Exercise directions: Retype word for word the lines of the data below, from the first to the one bearing "(heard replyV2 13 (flying .awaitingResponse)).quietL ≤", with that one included.

Data for processing:
theorem witness_CloseEndsTransaction :
    (flying .validating).tStart ≤ 0 ∧ Failure.busy ≠ .timedOut ∧ Failure.busy ≠ .cancelled ∧
    (∀ vs, Verdict.success (.written 0#16 0#16) ≠ .success (.regValues vs)) ∧
    (∀ vs, Verdict.success (.written 0#16 0#16) ≠ .success (.coilValues vs)) := by simp [flying, State.reset]

/-- Complete at silence equal to the quiet interval, incomplete one earlier; the deadline at its value and one before. -/
theorem witness_EvalWaitAndTick :
    (heard replyV2 13 (flying .awaitingResponse)).fsm = .awaitingResponse ∧
    (heard replyV2 13 (flying .awaitingResponse)).tLastRx = some 13 ∧
    5 ≤ (heard replyV2 13 (flying .awaitingResponse)).rxLen ∧
    (heard replyV2 13 (flying .awaitingResponse)).quietL ≤ 17 - 13 ∧
    16 - 13 < (heard replyV2 13 (flying .awaitingResponse)).quietL ∧
    (heard (hx [1, 2, 3, 4]) 13 (flying .awaitingResponse)).rxLen < 5 ∧ (flying .awaitingResponse).tLastRx = none ∧
    (flying .awaitingResponse).deadline ≤ 1000 ∧ 999 < (flying .awaitingResponse).deadline ∧
    (flying .sending).fsm ≠ .awaitingResponse := by decide +kernel

theorem witness_WriteResultDecides :
    (flying .sending).fsm = .sending ∧ (flying .sending).txLen ≤ 8 ∧ 7 < (flying .sending).txLen ∧
    (flying .awaitingResponse).fsm ≠ .sending := by decide +kernel

theorem witness_RxAppends :
    hx [1] ≠ [] ∧ (flying .awaitingResponse).fsm = .awaitingResponse ∧
    (heard (List.replicate 256 1#8) 5 (flying .awaitingResponse)).rxLen ≤ 256 ∧
    (heard replyV2 5 (flying .awaitingResponse)).rxLen ≤ 256 ∧ (heard replyV2 5 (flying .awaitingResponse)).fsm = .awaitingResponse ∧
    Memory.Wf 256 (heard replyV2 5 (flying .awaitingResponse)).rx ∧ (flying .validating).fsm ≠ .awaitingResponse := by decide +kernel

theorem witness_CancelEndsWait :
    (flying .awaitingResponse).fsm = .awaitingResponse ∧ (flying .validating).fsm ≠ .awaitingResponse := by decide +kernel

theorem witness_FaultAndDisconnect :
    Fsm.active (flying .sending).fsm = true ∧ Fsm.active (flying .validating).fsm = true ∧ State.reset.fsm = .idle := by
  decide +kernel

theorem witness_ValidateStepCloses :
    (flying .validating).fsm = .validating ∧ decodeFrame (rxBytes (flying .validating)) false .rhr = .malformed .length ∧
    decodeFrame (rxBytes (heard replyV2 13 (flying .validating))) false .rhr =
      .decoded (.regs 1#8 3#8 4#8 [0x11#16, 0x22#16]) ∧ State.reset.fsm ≠ .validating := by decide +kernel

theorem witness_OperationsThatDoNotMove :
    Store.get [(1, ⟨0x22#16, 17⟩)] (1#16).toNat = some ⟨0x22#16, 17⟩ ∧ Store.get State.reset.store (1#16).toNat = none ∧
    hx [0x63] ∉ [nameTimeout, nameQuiet, nameRetry] := by decide +kernel

theorem witness_DecodePrologue :
    (hx [0x01, 0x83, 0x41, 0x81]).length < 5 ∧ 5 ≤ replyV4.length ∧ verifyCrc (hx [1, 2, 3, 4, 5]) = false ∧
    verifyCrc replyV4 = true ∧ Kind.rhr ≠ .raw ∧ (replyV4.getD 1 0#8).getLsbD 7 = true ∧ replyV4.length = 5 ∧
    verifyCrc (hx [0x01, 0x83, 0x02, 0x00, 0xF1, 0x50]) = true ∧ (hx [0x01, 0x83, 0x02, 0x00, 0xF1, 0x50]).length ≠ 5 := by
  decide +kernel

/-- V125; V116, whose count is not the length left. -/
theorem witness_ReadBitsReply :
    ReachesShape (hx [0x01, 0x01, 0x02, 0xCD, 0x01, 0x2C, 0xAC]) ∧
    ((hx [0x01, 0x01, 0x02, 0xCD, 0x01, 0x2C, 0xAC]).getD 2 0#8).toNat + 5 = 7 ∧
    ReachesShape (hx [0x01, 0x03, 0x00, 0x00, 0xF1, 0xD8]) ∧
    ((hx [0x01, 0x03, 0x00, 0x00, 0xF1, 0xD8]).getD 2 0#8).toNat + 5 ≠ 6 := by unfold ReachesShape; decide +kernel

/-- V100, V113, V116. -/
theorem witness_ReadRegistersReply :
    ReachesShape replyV2 ∧ (replyV2.getD 2 0#8).toNat + 5 = replyV2.length ∧ (replyV2.getD 2 0#8).toNat % 2 = 0 ∧
    ReachesShape (hx [0x01, 0x03, 0x03, 0x00, 0x11, 0x00, 0x49, 0xDE]) ∧
    ((hx [0x01, 0x03, 0x03, 0x00, 0x11, 0x00, 0x49, 0xDE]).getD 2 0#8).toNat % 2 = 1 ∧
    ReachesShape (hx [0x01, 0x03, 0x00, 0x00, 0xF1, 0xD8]) ∧
    ((hx [0x01, 0x03, 0x00, 0x00, 0xF1, 0xD8]).getD 2 0#8).toNat + 5 ≠ 6 := by unfold ReachesShape; decide +kernel

/-- V135, V139. -/
theorem witness_EchoReplies :
    ReachesShape (hx [0x01, 0x06, 0x00, 0x01, 0x00, 0x03, 0x98, 0x0B]) ∧
    (hx [0x01, 0x06, 0x00, 0x01, 0x00, 0x03, 0x98, 0x0B]).length = 8 ∧
    ReachesShape (hx [0x01, 0x06, 0x00, 0x01, 0x00, 0x03, 0x00, 0x0A, 0xAA]) ∧
    (hx [0x01, 0x06, 0x00, 0x01, 0x00, 0x03, 0x00, 0x0A, 0xAA]).length ≠ 8 := by unfold ReachesShape; decide +kernel

theorem witness_ReplyRowsDecode : excBit replyV2 = false ∧ excBit replyV4 = true ∧ Kind.rhr ≠ .raw := by decide +kernel

theorem witness_SingleWriteEchoes :
    paramsPass (.structured 0x05#8 1#8 0#16 (.coil true)) = true ∧
    paramsPass (.structured 0x06#8 255#8 0xFFFF#16 (.value 0#16)) = true := by decide +kernel

theorem witness_ValidateInOrder :
    headerOf (.exception 2#8 0x83#8 2#8) = some (2#8, 0x83#8) ∧ 2#8 ≠ 1#8 ∧ 0x84#8 ≠ 0x03#8 ∧
    0x84#8 ≠ (0x03#8 ||| 0x80#8) ∧ 0x83#8 = (0x03#8 ||| 0x80#8) ∧ (2#8).toNat = ((16#16).toNat + 7) / 8 ∧
    (2#8).toNat ≠ ((17#16).toNat + 7) / 8 ∧ (4#8).toNat = 2 * (2#16).toNat ∧ (6#8).toNat ≠ 2 * (2#16).toNat := by decide +kernel

theorem witness_ValidatorLaws :
    judge replyV4 false ⟨.rhr, 1#8, 3#8, 0#16, 2#16⟩ = .failure (.deviceException 2#8) ∧
    judge replyV2 false ⟨.rhr, 1#8, 3#8, 0#16, 2#16⟩ = .success (.regValues [0x11#16, 0x22#16]) ∧ Kind.rhr ≠ .raw ∧
    (flying .validating).fsm = .validating := by decide +kernel

theorem witness_StoreUpdateEntries :
    (∃ bits, Values.coils [true] = .coils bits ∧ [0x0001#16] = bits.map (fun b => if b = true then 0x0001#16 else 0x0000#16)) ∧
    ([0xAAAA#16, 0xBBBB#16] : List Word).length ≤ 65536 ∧
    (∀ i, i < ([0xAAAA#16, 0xBBBB#16] : List Word).length → ((65535#16).toNat + i) % 65536 ≠ 1) :=
  ⟨⟨[true], rfl, by decide +kernel⟩, by decide +kernel, by decide +kernel⟩

/-! The whole-machine rules: a state in flight that meets the invariants, and steps from it of each kind. -/

theorem witness_StepKeepsInv :
    Inv (offer (hx [0x2A, 9]) (flying .awaitingResponse)) ∧
    ∃ t, step (offer (hx [0x2A, 9]) (flying .awaitingResponse)) = .next t :=
  ⟨⟨by decide +kernel, by decide +kernel, by decide +kernel, by decide +kernel, by decide +kernel, by decide +kernel⟩, _, rfl⟩

/-- V1's request awaited, with a TICK coming at time 2000, past its deadline, and one try left. -/
def retrying : State := offer (hx [0x12, 0xD0, 0x0F]) { flying .awaitingResponse with retriesLeft := 1 }

theorem retrying_protocolInv : ProtocolInv retrying where
  inv := ⟨by decide +kernel, by decide +kernel, by decide +kernel, by decide +kernel, by decide +kernel, by decide +kernel⟩
  started := by decide +kernel
  seqs := by decide +kernel
  current := by decide +kernel
  frameGood := by decide +kernel
  requestsGood := by decide +kernel
  sendingEmpty := by decide +kernel
  validatingFull := by decide +kernel
  overflowFull := by decide +kernel

/-- The one next state of `retrying` sends V1's frame again, in an active state. -/
theorem retrying_steps :
    ∃ t, step retrying = .next t ∧ Fsm.active t.fsm = true ∧ Msg.tpWrite frameV1 ∈ t.out :=
  ⟨_, rfl, rfl, by decide +kernel⟩

theorem retrying_is_event :
    nextIsEvent retrying = true ∧ nextIsReset retrying = false ∧ Fsm.active retrying.fsm = true := by decide +kernel

theorem witness_EventKeepsProtocolInv :
    ∃ s t, ProtocolInv s ∧ nextIsEvent s = true ∧ step s = .next t :=
  ⟨retrying, _, retrying_protocolInv, retrying_is_event.1, rfl⟩

theorem witness_WireDiscipline :
    ∃ s t, ProtocolInv s ∧ nextIsEvent s = true ∧ nextIsReset s = false ∧ step s = .next t :=
  ⟨retrying, _, retrying_protocolInv, retrying_is_event.1, retrying_is_event.2.1, rfl⟩

theorem witness_RequestImmutable :
    ∃ s t, nextIsEvent s = true ∧ nextIsReset s = false ∧ Fsm.active s.fsm = true ∧ step s = .next t :=
  ⟨retrying, _, retrying_is_event.1, retrying_is_event.2.1, retrying_is_event.2.2, rfl⟩

theorem witness_OneOutcomePerClose :
    ∃ s t, nextIsEvent s = true ∧ nextIsReset s = false ∧ step s = .next t :=
  ⟨retrying, _, retrying_is_event.1, retrying_is_event.2.1, rfl⟩

/-- Both clauses: within a transaction, and from Idle into one. -/
theorem witness_RetryBudgetConstant :
    (∃ s t, nextIsEvent s = true ∧ step s = .next t ∧ Fsm.active s.fsm = true ∧ Fsm.active t.fsm = true) ∧
    (∃ s t, nextIsEvent s = true ∧ step s = .next t ∧ s.fsm = .idle ∧ Fsm.active t.fsm = true) :=
  ⟨⟨retrying, _, retrying_is_event.1, rfl, retrying_is_event.2.2, rfl⟩,
   ⟨offer (hx [0x41, 0, 0, 1, 7]) State.reset, _, by decide +kernel, rfl, rfl, rfl⟩⟩

/-- A register read that stores: VALIDATE with V2's reply in RX. -/
theorem witness_StoreWritersAre :
    ∃ s t, nextIsEvent s = true ∧ step s = .next t ∧ t.store ≠ s.store :=
  ⟨offer (hx [0x14, 17]) (heard replyV2 13 (flying .validating)), _, by decide +kernel, rfl, by decide +kernel⟩

/-- Two states in flight that differ in the CRC register, in a byte past `tx_len` and in a byte past `rx_len`. -/
theorem witness_DeadStateUnobserved :
    ∃ s s' t, Inv s ∧ Inv s' ∧ SameSeen s s' ∧ s ≠ s' ∧ nextIsEvent s = true ∧ step s = .next t :=
  ⟨retrying, { retrying with crc := 1#16, tx := Memory.write retrying.tx 8 7#8, rx := [(0, 9#8)] }, _,
    retrying_protocolInv.inv, ⟨by decide +kernel, by decide +kernel, by decide +kernel, by decide +kernel, by decide +kernel, by decide +kernel⟩,
    { txLen := rfl, rxLen := rfl, rxOvf := rfl, fsm := rfl, cfgTimeout := rfl, cfgQuiet := rfl, cfgRetry := rfl
      seqNext := rfl, retriesLeft := rfl, attempts := rfl, lastError := rfl, store := rfl, history := rfl, inbox := rfl
      out := rfl
      activeTx := fun _ => ⟨by decide +kernel, by decide +kernel⟩
      activeReq := fun _ => ⟨rfl, fun _ => rfl⟩
      activeTimes := fun _ => ⟨rfl, rfl, rfl, rfl, rfl, rfl⟩ },
    by decide +kernel, retrying_is_event.1, rfl⟩

theorem witness_DeadlineEndsWait :
    (flying .awaitingResponse).fsm = .awaitingResponse ∧ (flying .awaitingResponse).rxLen ≤ 256 ∧
    (flying .awaitingResponse).deadline ≤ 1000 := by decide +kernel

theorem witness_TimesStayOrdered : ∃ s t, TimeInv 1999 s ∧ nextIsEvent s = true ∧ step s = .next t :=
  ⟨retrying, _,
    { rises := (by decide +kernel : 1999 ≤ 2000 ∧ True), begun := by decide +kernel
      heard := by intro u h; simp [retrying, offer, flying, State.reset] at h
      records := by decide +kernel },
    retrying_is_event.1, rfl⟩

end Sys2Proof.Tests
end

section
/-! The state after reset, register by register: the values 10_state.md R35 defines. The registers R36 leaves
unspecified have no lemma here, so no proof rests on the value the model chose for them. -/

namespace Sys2Proof.Machine.State

@[simp] theorem reset_fsm : reset.fsm = .idle := rfl
@[simp] theorem reset_txLen : reset.txLen = 0 := rfl
@[simp] theorem reset_rxLen : reset.rxLen = 0 := rfl
@[simp] theorem reset_rxOvf : reset.rxOvf = false := rfl
@[simp] theorem reset_seqNext : reset.seqNext = 0 := rfl
@[simp] theorem reset_retriesLeft : reset.retriesLeft = 0 := rfl
@[simp] theorem reset_attempts : reset.attempts = 0 := rfl
@[simp] theorem reset_lastError : reset.lastError = none := rfl
@[simp] theorem reset_cfgTimeout : reset.cfgTimeout = 1000 := rfl
@[simp] theorem reset_cfgQuiet : reset.cfgQuiet = 4 := rfl
@[simp] theorem reset_cfgRetry : reset.cfgRetry = 0 := rfl
@[simp] theorem reset_store : reset.store = [] := rfl
@[simp] theorem reset_history : reset.history = [] := rfl
@[simp] theorem reset_out : reset.out = [] := rfl

end Sys2Proof.Machine.State

namespace Sys2Proof.Machine

/-- The store is the empty map after reset (R35), read at any address. -/
theorem Store.get_reset_store (a : Nat) : Store.get State.reset.store a = none := by
  rw [State.reset_store, Store.get_nil]

open State in
/-- Settles O1: each register's value is its reset lemma, and every store read misses because the store is empty. -/
theorem resetValues : Obligations.ResetValues :=
  ⟨reset_fsm, reset_txLen, reset_rxLen, reset_rxOvf, reset_seqNext, reset_retriesLeft, reset_attempts,
    reset_lastError, reset_cfgTimeout, reset_cfgQuiet, reset_cfgRetry, fun a => Store.get_reset_store a.toNat,
    reset_history, reset_out⟩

Task response:
theorem witness_CloseEndsTransaction :
    (flying .validating).tStart ≤ 0 ∧ Failure.busy ≠ .timedOut ∧ Failure.busy ≠ .cancelled ∧
    (∀ vs, Verdict.success (.written 0#16 0#16) ≠ .success (.regValues vs)) ∧
    (∀ vs, Verdict.success (.written 0#16 0#16) ≠ .success (.coilValues vs)) := by simp [flying, State.reset]

/-- Complete at silence equal to the quiet interval, incomplete one earlier; the deadline at its value and one before. -/
theorem witness_EvalWaitAndTick :
    (heard replyV2 13 (flying .awaitingResponse)).fsm = .awaitingResponse ∧
    (heard replyV2 13 (flying .awaitingResponse)).tLastRx = some 13 ∧
    5 ≤ (heard replyV2 13 (flying .awaitingResponse)).rxLen ∧
    (heard replyV2 13 (flying .awaitingResponse)).quietL ≤ 17 - 13 ∧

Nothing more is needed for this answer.